#### [How to complete this task]
Where the records hold the string "absentLine", show the whole line it sits on.

#### [Source records]
/-- What is accepted with a write plan: a lifecycle command, which coasts and enters a state; in
ENABLED a motion at a speed within the ceiling (STOP is the motion at 0); in ENABLED a brake. -/
theorem acceptedPlan_cases {i : Instr} {s : State} {ws : List Write} (hs : s.Inv)
    (h : acceptedPlan i s = some ws) :
    (∃ l, acceptedCommit i s = .enter l ∧ ws = coastPlan s.params.mode) ∨
    (s.lstate = .enabled ∧ ∃ c d, c.natAbs ≤ s.params.maxDuty ∧
      acceptedCommit i s = .motion (speedReg c) d ∧ plan s.params (.apply c) = some ws) ∨
    (s.lstate = .enabled ∧ acceptedCommit i s = .nothing ∧ brakePlan s.params = some ws) := by
  cases i with
  | enable | disable =>
    simp only [acceptedPlan, plan] at h
    split at h <;> cases h
    exact .inl ⟨_, rfl, rfl⟩
  | setSpeed v =>
    simp only [acceptedPlan] at h
    split at h
    · next hl => exact .inr (.inl ⟨hl, _, _, clamp_natAbs_le _ v, rfl, h⟩)
    · cases h
  | setDirection fwd =>
    simp only [acceptedPlan] at h
    split at h
    · next hl =>
      have hc : (signedSpeed s.lastSpeed fwd).natAbs ≤ s.params.maxDuty := by
        have hbelow := hs.speedBelow
        have habove := hs.speedAbove
        rw [signedSpeed_natAbs]; omega
      exact .inr (.inl ⟨hl, _, _, hc, rfl, h⟩)
    · cases h
  | stop =>
    simp only [acceptedPlan] at h
    split at h
    · next hl => exact .inr (.inl ⟨hl, 0, true, Nat.zero_le _, rfl, h⟩)
    · cases h
  | brake =>
    simp only [acceptedPlan] at h
    split at h
    · next hl => exact .inr (.inr ⟨hl, rfl, h⟩)
    · cases h
  | _ => cases h

theorem acceptedPlan_legal {i : Instr} {s : State} {ws : List Write} (hs : s.Inv)
    (h : acceptedPlan i s = some ws) : ∀ w ∈ ws, w.legal s.params := by
  rcases acceptedPlan_cases hs h with ⟨_, _, rfl⟩ | ⟨_, c, _, hc, _, hp⟩ | ⟨_, _, hp⟩
  · exact coastPlan_legal _
  · exact plan_apply_legal hc hp
  · exact brakePlan_legal hp

/-- Outside ENABLED no command is accepted with an assertion in its plan (R132, R133, R150). -/
theorem acceptedPlan_asserts_only_enabled {i : Instr} {s : State} {ws : List Write} (hs : s.Inv)
    (hl : s.lstate ≠ .enabled) (h : acceptedPlan i s = some ws) (e : EnLine) :
    .level e true ∉ ws := by
  rcases acceptedPlan_cases hs h with ⟨_, _, rfl⟩ | ⟨hl', _⟩ | ⟨hl', _⟩
  · exact level_true_notMem_coastPlan _ e
  · exact absurd hl' hl
  · exact absurd hl' hl

/-! ### A command in execution is sound -/

/-- An accepted command starts sound. -/
theorem acceptedJob_sound {i : Instr} {s : State} {ws : List Write} (hs : s.Inv)
    (h : acceptedPlan i s = some ws) : Job.Sound ⟨acceptedCommit i s, ws, none⟩ s := by
  refine ⟨acceptedPlan_legal hs h, ?_⟩
  rcases acceptedPlan_cases hs h with ⟨_, hk, rfl⟩ | ⟨hl, c, _, hc, hk, _⟩ | ⟨hl, hk, _⟩ <;>
    simp only [hk]
  · exact ⟨level_true_notMem_coastPlan _, fun _ e he => .inl (level_false_mem_coastPlan he)⟩
  · rw [speedReg_toInt hc]
    exact ⟨hl, by omega, by omega⟩
  · exact hl

/-- Outside ENABLED a sound command has no assertion left to write. -/
theorem Job.Sound.level_true_notMem {job : Job} {s : State} (h : job.Sound s)
    (hl : s.lstate ≠ .enabled) (e : EnLine) : .level e true ∉ job.todo := by
  obtain ⟨k, todo, f⟩ := job
  obtain ⟨_, hkind⟩ := h
  cases k with
  | enter l => exact hkind.1 e
  | motion v d => exact absurd hkind.1 hl
  | nothing => exact absurd hkind hl

/-- Only an assertion can make a line known asserted. -/
theorem Shadows.record_line_ne_true {sh : Shadows} {w : Write} {e : EnLine} (r : CapResponse)
    (hw : w ≠ .level e true) (h : sh.line e ≠ .known true) :
    (sh.record w r).line e ≠ .known true := by
  rw [Shadows.record_line]
  split
  · next e' v =>
    split
    · next he =>
      intro hk
      obtain ⟨_, rfl⟩ := shadowAfter_eq_known hk
      exact hw (he ▸ rfl)
    · exact h
  · exact h

/-- The answer to its outstanding write leaves a command sound: what is left is the rest of the plan,
or the unwind, which only deasserts (R113, R114). -/
theorem Job.Sound.answered {job : Job} {s : State} {w : Write} {rest : List Write}
    (h : job.Sound s) (ht : job.todo = w :: rest) (r : CapResponse) :
    (job.answered s.params.mode w rest r).Sound (s.capWrite w r) := by
  obtain ⟨k, todo, f⟩ := job
  obtain rfl : todo = w :: rest := ht
  obtain ⟨hlegal, hkind⟩ := h
  rcases Job.answered_cases ⟨k, w :: rest, f⟩ s.params.mode w rest r with
    ⟨code, _, _, ha⟩ | ⟨hok, ha⟩ <;> rw [ha]
  · refine ⟨unwindWrites_legal, ?_⟩
    cases k with
    | enter l =>
      refine ⟨fun e hmem => ?_, nofun⟩
      obtain ⟨⟨_, _, heq⟩, _⟩ := mem_unwindWrites.mp hmem
      cases heq
    | motion v d => exact hkind
    | nothing => exact hkind
  · refine ⟨fun u hu => hlegal u (List.mem_cons_of_mem w hu), ?_⟩
    cases k with
    | enter l =>
      obtain ⟨hno, hoff⟩ := hkind
      refine ⟨fun e hmem => hno e (List.mem_cons_of_mem w hmem), fun hf e he => ?_⟩
      rcases hoff hf e he with hmem | hsh
      · rcases List.mem_cons.mp hmem with rfl | hmem
        · obtain rfl : r = .ok := hok.resolve_left (absurd hf)
          exact .inr (by simp [Shadows.record_line, shadowAfter])
        · exact .inl hmem
      · exact .inr (Shadows.record_line_ne_true r (fun hw => hno e (hw ▸ List.mem_cons_self)) hsh)
    | motion v d => exact hkind
    | nothing => exact hkind

/-! ### A command in execution keeps the invariant -/

theorem setJob_countEdge (s : State) (job : Job) (p : Bool) :
    (s.countEdge p).setJob job = (s.setJob job).countEdge p := by
  simp only [countEdge_eq]; rfl

/-- An answered write of the command in execution keeps the invariant. -/
theorem State.Inv.capWrite_setJob {s : State} {job : Job} {w : Write} {rest : List Write}
    (h : (s.setJob job).Inv) (ht : job.todo = w :: rest) (r : CapResponse) :
    ((s.capWrite w r).setJob (job.answered s.params.mode w rest r)).Inv := by
  have hsound : job.Sound s := h.jobSound job rfl
  have hw : w.legal s.params := hsound.1 w (ht ▸ List.mem_cons_self)
  exact { h with
    linesOff := fun hl e he => by
      refine Shadows.record_line_ne_true r (fun hwt => ?_) (h.linesOff hl e he)
      exact hsound.level_true_notMem hl e (ht ▸ hwt ▸ List.mem_cons_self)
    dutyBound := fun c v hv => by
      simp only [State.setJob_sh, State.capWrite_sh, Shadows.record_channel] at hv
      split at hv
      · split at hv
        · obtain ⟨_, rfl⟩ := shadowAfter_eq_known hv
          exact hw.2
        · exact h.dutyBound c v hv
      · exact h.dutyBound c v hv
    absentLine := fun e he => by
      simp only [State.setJob_sh, State.capWrite_sh, Shadows.record_line]
      split
      · next e' _ =>
        have hne : e' ≠ e := fun heq => he (heq ▸ hw)
        rw [if_neg hne]; exact h.absentLine e he
      · exact h.absentLine e he
    absentChannel := fun c hc => by
      simp only [State.setJob_sh, State.capWrite_sh, Shadows.record_channel]
      split
      · next c' _ =>
        have hne : c' ≠ c := fun heq => hc (heq ▸ hw.1)
        rw [if_neg hne]; exact h.absentChannel c hc
      · exact h.absentChannel c hc
    jobSound := fun j hj => by
      obtain rfl := Option.some.inj hj
      exact hsound.answered ht r }

/-- A sound command whose writes are all answered ends in a state of the invariant (R134). -/
theorem State.Inv.finish {s : State} {job : Job} (h : (s.setJob job).Inv) (ht : job.todo = []) :
    (s.finish job).Inv := by
  obtain ⟨_, hkind⟩ := h.jobSound job rfl
  have hidle (st d) : (s.respond st d).Inv := h.respond st d
  obtain ⟨k, todo, _ | f⟩ := job
  · obtain rfl : todo = [] := ht
    cases k with
    | enter l =>
      exact { hidle .ok 0 with
        linesOff := fun _ e he => (hkind.2 rfl e he).resolve_left List.not_mem_nil
        jobSound := nofun }
    | motion v d =>
      obtain ⟨_, hbelow, habove⟩ := hkind
      exact { hidle .ok 0 with speedBelow := hbelow, speedAbove := habove, jobSound := nofun }
    | nothing => exact hidle .ok 0
  · exact hidle _ _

#### [Solved exercise]
    absentLine := fun e he => by
        rw [if_neg hne]; exact h.absentLine e he
      · exact h.absentLine e he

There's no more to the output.